Goebbels angeblich so perfekte Inszenierung des Tages von Potsdam gehört ohnehin eher ins Reich der Legenden. Der Propaganda-Chef der Nazis war erst acht Tage zuvor zum „Reichsminister für Volksaufklärung“ ernannt worden und konnte im Vorfeld der Veranstaltung nicht mehr all zu viel reißen. So sorgte er lediglich noch dafür, dass in den Straße von Potsdam Einheiten von Reichswehr, preußischer Schutzpolizei, SA, SS und Hitlerjugend aufmarschierten.

Foto lässt Chaos erahnen

Derweil muss im Hintergrund der Veranstaltung, an der Teile der Hohenzollernfamilie, darunter August Wilhelm in SA-Uniform, teilnahmen, ein ziemliches Durcheinander geherrscht haben. Daran waren Hitler und Goebbels beteiligt. Anstatt sich an das verabredet Protokoll zu halten, waren sie zu den Auftaktveranstaltungen in der Nikolaikirche und der katholischen Peter-und-Paul-Kirche gar nicht erschienen, sondern besuchten noch Gräber von SA-Männern auf dem Berliner Luisenstädtischen Friedhof.

Vorbild für die AfD

Der ikonische Charakter des Fotos vom Handschlag von Potsdam muss auch Björn Höcke, dem Rechtsaußen der AfD klar gewesen sein

Nachdem am 5.Februar 2020 der FDP-Politiker Thomas Kemmerich im dritten Wahlgang gemeinsam von FDP, CDU und AfD mit nur einer Stimme Mehrheit zum Ministerpräsidenten gewählt worden war, gratulierte Höcke dem Wahlsieger mit gesenktem Haupt.

Kemmerich, der die Wahl zunächst angenommen hatte, trat nach bundesweiten Protesten über Parteigrenzen hinweg, nach zwei Tagen wieder zurück.
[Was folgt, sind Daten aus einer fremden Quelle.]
/-! ## The opcode table -/

/-- The row of spec/opcode_table.json an instruction belongs to: mnemonic, mask, match and class. -/
def Instr.row : Instr → OpcodeRow
  | .j _ => ⟨"J", 0xFC000000#32, 0x08000000#32, .family⟩
  | .jal _ => ⟨"JAL", 0xFC000000#32, 0x0C000000#32, .named⟩
  | .beq _ _ _ => ⟨"BEQ", 0xFC000000#32, 0x10000000#32, .family⟩
  | .bne _ _ _ => ⟨"BNE", 0xFC000000#32, 0x14000000#32, .family⟩
  | .blez _ _ => ⟨"BLEZ", 0xFC000000#32, 0x18000000#32, .family⟩
  | .bgtz _ _ => ⟨"BGTZ", 0xFC000000#32, 0x1C000000#32, .family⟩
  | .addi _ _ _ => ⟨"ADDI", 0xFC000000#32, 0x20000000#32, .gk⟩
  | .addiu _ _ _ => ⟨"ADDIU", 0xFC000000#32, 0x24000000#32, .gk⟩
  | .slti _ _ _ => ⟨"SLTI", 0xFC000000#32, 0x28000000#32, .gk⟩
  | .sltiu _ _ _ => ⟨"SLTIU", 0xFC000000#32, 0x2C000000#32, .gk⟩
  | .andi _ _ _ => ⟨"ANDI", 0xFC000000#32, 0x30000000#32, .gk⟩
  | .ori _ _ _ => ⟨"ORI", 0xFC000000#32, 0x34000000#32, .gk⟩
  | .xori _ _ _ => ⟨"XORI", 0xFC000000#32, 0x38000000#32, .gk⟩
  | .lui _ _ => ⟨"LUI", 0xFC000000#32, 0x3C000000#32, .gk⟩
  | .beql _ _ _ => ⟨"BEQL", 0xFC000000#32, 0x50000000#32, .named⟩
  | .bnel _ _ _ => ⟨"BNEL", 0xFC000000#32, 0x54000000#32, .family⟩
  | .blezl _ _ => ⟨"BLEZL", 0xFC000000#32, 0x58000000#32, .family⟩
  | .bgtzl _ _ => ⟨"BGTZL", 0xFC000000#32, 0x5C000000#32, .family⟩
  | .daddi _ _ _ => ⟨"DADDI", 0xFC000000#32, 0x60000000#32, .family⟩
  | .daddiu _ _ _ => ⟨"DADDIU", 0xFC000000#32, 0x64000000#32, .family⟩
  | .ldl _ _ _ => ⟨"LDL", 0xFC000000#32, 0x68000000#32, .gk⟩
  | .ldr _ _ _ => ⟨"LDR", 0xFC000000#32, 0x6C000000#32, .gk⟩
  | .lb _ _ _ => ⟨"LB", 0xFC000000#32, 0x80000000#32, .family⟩
  | .lh _ _ _ => ⟨"LH", 0xFC000000#32, 0x84000000#32, .family⟩
  | .lwl _ _ _ => ⟨"LWL", 0xFC000000#32, 0x88000000#32, .gk⟩
  | .lw _ _ _ => ⟨"LW", 0xFC000000#32, 0x8C000000#32, .family⟩
  | .lbu _ _ _ => ⟨"LBU", 0xFC000000#32, 0x90000000#32, .named⟩
  | .lhu _ _ _ => ⟨"LHU", 0xFC000000#32, 0x94000000#32, .family⟩
  | .lwr _ _ _ => ⟨"LWR", 0xFC000000#32, 0x98000000#32, .gk⟩
  | .lwu _ _ _ => ⟨"LWU", 0xFC000000#32, 0x9C000000#32, .gk⟩
  | .sb _ _ _ => ⟨"SB", 0xFC000000#32, 0xA0000000#32, .named⟩
  | .sh _ _ _ => ⟨"SH", 0xFC000000#32, 0xA4000000#32, .family⟩
  | .swl _ _ _ => ⟨"SWL", 0xFC000000#32, 0xA8000000#32, .gk⟩
  | .sw _ _ _ => ⟨"SW", 0xFC000000#32, 0xAC000000#32, .family⟩
  | .sdl _ _ _ => ⟨"SDL", 0xFC000000#32, 0xB0000000#32, .gk⟩
  | .sdr _ _ _ => ⟨"SDR", 0xFC000000#32, 0xB4000000#32, .gk⟩
  | .swr _ _ _ => ⟨"SWR", 0xFC000000#32, 0xB8000000#32, .gk⟩
  | .cache _ _ _ => ⟨"CACHE", 0xFC000000#32, 0xBC000000#32, .gk⟩
  | .ll _ _ _ => ⟨"LL", 0xFC000000#32, 0xC0000000#32, .family⟩
  | .lwc1 _ _ _ => ⟨"LWC1", 0xFC000000#32, 0xC4000000#32, .ri⟩
  | .lwc2 _ _ _ => ⟨"LWC2", 0xFC000000#32, 0xC8000000#32, .ri⟩
  | .lld _ _ _ => ⟨"LLD", 0xFC000000#32, 0xD0000000#32, .gk⟩
  | .ldc1 _ _ _ => ⟨"LDC1", 0xFC000000#32, 0xD4000000#32, .ri⟩
  | .ldc2 _ _ _ => ⟨"LDC2", 0xFC000000#32, 0xD8000000#32, .ri⟩
  | .ld _ _ _ => ⟨"LD", 0xFC000000#32, 0xDC000000#32, .family⟩
  | .sc _ _ _ => ⟨"SC", 0xFC000000#32, 0xE0000000#32, .family⟩
  | .swc1 _ _ _ => ⟨"SWC1", 0xFC000000#32, 0xE4000000#32, .ri⟩
  | .swc2 _ _ _ => ⟨"SWC2", 0xFC000000#32, 0xE8000000#32, .ri⟩
  | .scd _ _ _ => ⟨"SCD", 0xFC000000#32, 0xF0000000#32, .gk⟩
  | .sdc1 _ _ _ => ⟨"SDC1", 0xFC000000#32, 0xF4000000#32, .ri⟩
  | .sdc2 _ _ _ => ⟨"SDC2", 0xFC000000#32, 0xF8000000#32, .ri⟩
  | .sd _ _ _ => ⟨"SD", 0xFC000000#32, 0xFC000000#32, .family⟩
  | .sll _ _ _ => ⟨"SLL", 0xFC00003F#32, 0x00000000#32, .named⟩
  | .add _ _ _ => ⟨"ADD", 0xFC00003F#32, 0x00000020#32, .named⟩
  | .addu _ _ _ => ⟨"ADDU", 0xFC00003F#32, 0x00000021#32, .named⟩
  | .srl _ _ _ => ⟨"SRL", 0xFC00003F#32, 0x00000002#32, .named⟩
  | .sub _ _ _ => ⟨"SUB", 0xFC00003F#32, 0x00000022#32, .named⟩
  | .sra _ _ _ => ⟨"SRA", 0xFC00003F#32, 0x00000003#32, .family⟩
  | .subu _ _ _ => ⟨"SUBU", 0xFC00003F#32, 0x00000023#32, .family⟩
  | .sllv _ _ _ => ⟨"SLLV", 0xFC00003F#32, 0x00000004#32, .family⟩
  | .and _ _ _ => ⟨"AND", 0xFC00003F#32, 0x00000024#32, .gk⟩
  | .or _ _ _ => ⟨"OR", 0xFC00003F#32, 0x00000025#32, .gk⟩
  | .srlv _ _ _ => ⟨"SRLV", 0xFC00003F#32, 0x00000006#32, .family⟩
  | .xor _ _ _ => ⟨"XOR", 0xFC00003F#32, 0x00000026#32, .gk⟩
  | .srav _ _ _ => ⟨"SRAV", 0xFC00003F#32, 0x00000007#32, .family⟩
  | .nor _ _ _ => ⟨"NOR", 0xFC00003F#32, 0x00000027#32, .gk⟩
  | .jr _ => ⟨"JR", 0xFC00003F#32, 0x00000008#32, .family⟩
  | .jalr _ _ => ⟨"JALR", 0xFC00003F#32, 0x00000009#32, .named⟩
  | .slt _ _ _ => ⟨"SLT", 0xFC00003F#32, 0x0000002A#32, .gk⟩
  | .sltu _ _ _ => ⟨"SLTU", 0xFC00003F#32, 0x0000002B#32, .gk⟩
  | .syscall _ => ⟨"SYSCALL", 0xFC00003F#32, 0x0000000C#32, .gk⟩
  | .dadd _ _ _ => ⟨"DADD", 0xFC00003F#32, 0x0000002C#32, .family⟩
  | .break_ _ => ⟨"BREAK", 0xFC00003F#32, 0x0000000D#32, .gk⟩
  | .daddu _ _ _ => ⟨"DADDU", 0xFC00003F#32, 0x0000002D#32, .family⟩
  | .dsub _ _ _ => ⟨"DSUB", 0xFC00003F#32, 0x0000002E#32, .family⟩
  | .sync _ => ⟨"SYNC", 0xFC00003F#32, 0x0000000F#32, .gk⟩
  | .dsubu _ _ _ => ⟨"DSUBU", 0xFC00003F#32, 0x0000002F#32, .family⟩
  | .mfhi _ => ⟨"MFHI", 0xFC00003F#32, 0x00000010#32, .gk⟩
  | .tge _ _ _ => ⟨"TGE", 0xFC00003F#32, 0x00000030#32, .gk⟩
  | .mthi _ => ⟨"MTHI", 0xFC00003F#32, 0x00000011#32, .gk⟩
  | .tgeu _ _ _ => ⟨"TGEU", 0xFC00003F#32, 0x00000031#32, .gk⟩
  | .mflo _ => ⟨"MFLO", 0xFC00003F#32, 0x00000012#32, .gk⟩
  | .tlt _ _ _ => ⟨"TLT", 0xFC00003F#32, 0x00000032#32, .gk⟩
  | .mtlo _ => ⟨"MTLO", 0xFC00003F#32, 0x00000013#32, .gk⟩
  | .tltu _ _ _ => ⟨"TLTU", 0xFC00003F#32, 0x00000033#32, .gk⟩
  | .dsllv _ _ _ => ⟨"DSLLV", 0xFC00003F#32, 0x00000014#32, .family⟩
  | .teq _ _ _ => ⟨"TEQ", 0xFC00003F#32, 0x00000034#32, .gk⟩
  | .dsrlv _ _ _ => ⟨"DSRLV", 0xFC00003F#32, 0x00000016#32, .family⟩
  | .tne _ _ _ => ⟨"TNE", 0xFC00003F#32, 0x00000036#32, .gk⟩
  | .dsrav _ _ _ => ⟨"DSRAV", 0xFC00003F#32, 0x00000017#32, .family⟩
  | .mult _ _ => ⟨"MULT", 0xFC00003F#32, 0x00000018#32, .family⟩
  | .dsll _ _ _ => ⟨"DSLL", 0xFC00003F#32, 0x00000038#32, .family⟩
  | .multu _ _ => ⟨"MULTU", 0xFC00003F#32, 0x00000019#32, .family⟩
  | .div _ _ => ⟨"DIV", 0xFC00003F#32, 0x0000001A#32, .family⟩
  | .dsrl _ _ _ => ⟨"DSRL", 0xFC00003F#32, 0x0000003A#32, .family⟩
  | .divu _ _ => ⟨"DIVU", 0xFC00003F#32, 0x0000001B#32, .named⟩
  | .dsra _ _ _ => ⟨"DSRA", 0xFC00003F#32, 0x0000003B#32, .family⟩
  | .dmult _ _ => ⟨"DMULT", 0xFC00003F#32, 0x0000001C#32, .family⟩
  | .dsll32 _ _ _ => ⟨"DSLL32", 0xFC00003F#32, 0x0000003C#32, .family⟩
  | .dmultu _ _ => ⟨"DMULTU", 0xFC00003F#32, 0x0000001D#32, .named⟩
  | .ddiv _ _ => ⟨"DDIV", 0xFC00003F#32, 0x0000001E#32, .family⟩
  | .dsrl32 _ _ _ => ⟨"DSRL32", 0xFC00003F#32, 0x0000003E#32, .family⟩
  | .ddivu _ _ => ⟨"DDIVU", 0xFC00003F#32, 0x0000001F#32, .named⟩
  | .dsra32 _ _ _ => ⟨"DSRA32", 0xFC00003F#32, 0x0000003F#32, .family⟩
  | .bltz _ _ => ⟨"BLTZ", 0xFC1F0000#32, 0x04000000#32, .family⟩
  | .bgez _ _ => ⟨"BGEZ", 0xFC1F0000#32, 0x04010000#32, .family⟩
  | .bltzl _ _ => ⟨"BLTZL", 0xFC1F0000#32, 0x04020000#32, .family⟩
  | .bgezl _ _ => ⟨"BGEZL", 0xFC1F0000#32, 0x04030000#32, .family⟩
  | .tgei _ _ => ⟨"TGEI", 0xFC1F0000#32, 0x04080000#32, .gk⟩
  | .tgeiu _ _ => ⟨"TGEIU", 0xFC1F0000#32, 0x04090000#32, .gk⟩
  | .tlti _ _ => ⟨"TLTI", 0xFC1F0000#32, 0x040A0000#32, .gk⟩
  | .tltiu _ _ => ⟨"TLTIU", 0xFC1F0000#32, 0x040B0000#32, .gk⟩
  | .teqi _ _ => ⟨"TEQI", 0xFC1F0000#32, 0x040C0000#32, .gk⟩
  | .tnei _ _ => ⟨"TNEI", 0xFC1F0000#32, 0x040E0000#32, .gk⟩
  | .bltzal _ _ => ⟨"BLTZAL", 0xFC1F0000#32, 0x04100000#32, .family⟩
  | .bgezal _ _ => ⟨"BGEZAL", 0xFC1F0000#32, 0x04110000#32, .named⟩
  | .bltzall _ _ => ⟨"BLTZALL", 0xFC1F0000#32, 0x04120000#32, .family⟩
  | .bgezall _ _ => ⟨"BGEZALL", 0xFC1F0000#32, 0x04130000#32, .family⟩
  | .mfc0 _ _ => ⟨"MFC0", 0xFFE00000#32, 0x40000000#32, .named⟩
  | .dmfc0 _ _ => ⟨"DMFC0", 0xFFE00000#32, 0x40200000#32, .gk⟩
  | .mtc0 _ _ => ⟨"MTC0", 0xFFE00000#32, 0x40800000#32, .named⟩
  | .dmtc0 _ _ => ⟨"DMTC0", 0xFFE00000#32, 0x40A00000#32, .gk⟩
  | .bc0 _ _ => ⟨"BC0", 0xFFE00000#32, 0x41000000#32, .ri⟩
  | .tlbr => ⟨"TLBR", 0xFE00003F#32, 0x42000001#32, .ri⟩
  | .tlbwi => ⟨"TLBWI", 0xFE00003F#32, 0x42000002#32, .named⟩
  | .tlbwr => ⟨"TLBWR", 0xFE00003F#32, 0x42000006#32, .ri⟩
  | .tlbp => ⟨"TLBP", 0xFE00003F#32, 0x42000008#32, .ri⟩
  | .eret => ⟨"ERET", 0xFE00003F#32, 0x42000018#32, .named⟩
  | .cfc1 _ _ => ⟨"CFC1", 0xFFE00000#32, 0x44400000#32, .named⟩
  | .ctc1 _ _ => ⟨"CTC1", 0xFFE00000#32, 0x44C00000#32, .named⟩
  | .mfc1 _ _ => ⟨"MFC1", 0xFFE00000#32, 0x44000000#32, .ri⟩
  | .dmfc1 _ _ => ⟨"DMFC1", 0xFFE00000#32, 0x44200000#32, .ri⟩
  | .mtc1 _ _ => ⟨"MTC1", 0xFFE00000#32, 0x44800000#32, .ri⟩
  | .dmtc1 _ _ => ⟨"DMTC1", 0xFFE00000#32, 0x44A00000#32, .ri⟩
  | .bc1 _ _ => ⟨"BC1", 0xFFE00000#32, 0x45000000#32, .ri⟩
  | .cop1S _ _ _ _ => ⟨"COP1.S", 0xFFE00000#32, 0x46000000#32, .ri⟩
  | .cop1D _ _ _ _ => ⟨"COP1.D", 0xFFE00000#32, 0x46200000#32, .ri⟩
  | .cop1W _ _ _ _ => ⟨"COP1.W", 0xFFE00000#32, 0x46800000#32, .ri⟩
  | .cop1L _ _ _ _ => ⟨"COP1.L", 0xFFE00000#32, 0x46A00000#32, .ri⟩
  | .cop2 _ => ⟨"COP2", 0xFC000000#32, 0x48000000#32, .ri⟩
  | .cop3 _ => ⟨"COP3", 0xFC000000#32, 0x4C000000#32, .ri⟩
Der ungarische Fotograf Martin Munkáscsi hat die Stimmung am Rande des Potsdamer Politspektakels auf einem Bild für die „Berliner Illustrierte Zeitung“ festgehalten. Es zeigt einen ziemlich orientierungslos dahinstapfenden Hitler, dem ein Mann mit Zylinder den Weg weist und einen sehr besorgt dreinblickenden Goebbels im Hintergrund.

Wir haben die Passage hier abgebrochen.